Provided information below:
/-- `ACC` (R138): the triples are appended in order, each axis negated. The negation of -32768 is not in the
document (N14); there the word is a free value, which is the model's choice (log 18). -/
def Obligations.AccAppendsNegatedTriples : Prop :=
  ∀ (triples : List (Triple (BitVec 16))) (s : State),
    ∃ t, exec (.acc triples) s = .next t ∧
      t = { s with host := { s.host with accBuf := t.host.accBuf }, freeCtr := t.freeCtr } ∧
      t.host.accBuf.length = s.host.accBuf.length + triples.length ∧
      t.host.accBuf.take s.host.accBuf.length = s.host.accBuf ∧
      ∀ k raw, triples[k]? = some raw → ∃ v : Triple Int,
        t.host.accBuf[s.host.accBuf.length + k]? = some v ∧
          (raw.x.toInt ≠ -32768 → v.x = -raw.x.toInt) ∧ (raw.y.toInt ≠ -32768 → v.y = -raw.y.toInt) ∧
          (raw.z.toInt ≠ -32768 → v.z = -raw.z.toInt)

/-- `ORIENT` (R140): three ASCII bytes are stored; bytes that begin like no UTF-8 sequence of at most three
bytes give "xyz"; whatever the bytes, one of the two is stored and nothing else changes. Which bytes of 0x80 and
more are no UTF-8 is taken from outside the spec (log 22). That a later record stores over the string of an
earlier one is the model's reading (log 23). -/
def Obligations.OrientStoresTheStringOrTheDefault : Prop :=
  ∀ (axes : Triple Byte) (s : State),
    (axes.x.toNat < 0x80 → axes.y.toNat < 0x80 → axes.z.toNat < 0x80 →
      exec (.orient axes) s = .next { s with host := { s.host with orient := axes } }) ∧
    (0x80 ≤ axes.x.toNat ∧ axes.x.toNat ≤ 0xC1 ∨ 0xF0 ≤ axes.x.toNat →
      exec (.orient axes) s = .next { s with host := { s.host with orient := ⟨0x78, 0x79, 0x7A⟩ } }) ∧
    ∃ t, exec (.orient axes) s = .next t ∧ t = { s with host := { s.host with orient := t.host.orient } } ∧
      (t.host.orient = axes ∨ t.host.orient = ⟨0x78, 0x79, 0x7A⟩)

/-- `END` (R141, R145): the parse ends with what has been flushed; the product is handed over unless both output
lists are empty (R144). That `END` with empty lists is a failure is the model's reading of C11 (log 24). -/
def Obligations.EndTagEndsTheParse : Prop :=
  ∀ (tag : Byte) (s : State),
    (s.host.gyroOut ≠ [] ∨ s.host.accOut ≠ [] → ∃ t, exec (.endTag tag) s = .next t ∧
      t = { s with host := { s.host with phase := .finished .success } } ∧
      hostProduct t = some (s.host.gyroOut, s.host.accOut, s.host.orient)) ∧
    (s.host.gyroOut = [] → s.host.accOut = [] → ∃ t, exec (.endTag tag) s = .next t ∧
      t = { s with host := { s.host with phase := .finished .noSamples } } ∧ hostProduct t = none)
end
End of Provided information.
### Exercise directions
Which of the lines above hold the word "with"? Copy each one.

### Exercise solution
      t = { s with host := { s.host with accBuf := t.host.accBuf }, freeCtr := t.freeCtr } ∧
      exec (.orient axes) s = .next { s with host := { s.host with orient := axes } }) ∧
      exec (.orient axes) s = .next { s with host := { s.host with orient := ⟨0x78, 0x79, 0x7A⟩ } }) ∧
    ∃ t, exec (.orient axes) s = .next t ∧ t = { s with host := { s.host with orient := t.host.orient } } ∧
/-- `END` (R141, R145): the parse ends with what has been flushed; the product is handed over unless both output
lists are empty (R144). That `END` with empty lists is a failure is the model's reading of C11 (log 24). -/
      t = { s with host := { s.host with phase := .finished .success } } ∧
      t = { s with host := { s.host with phase := .finished .noSamples } } ∧ hostProduct t = none)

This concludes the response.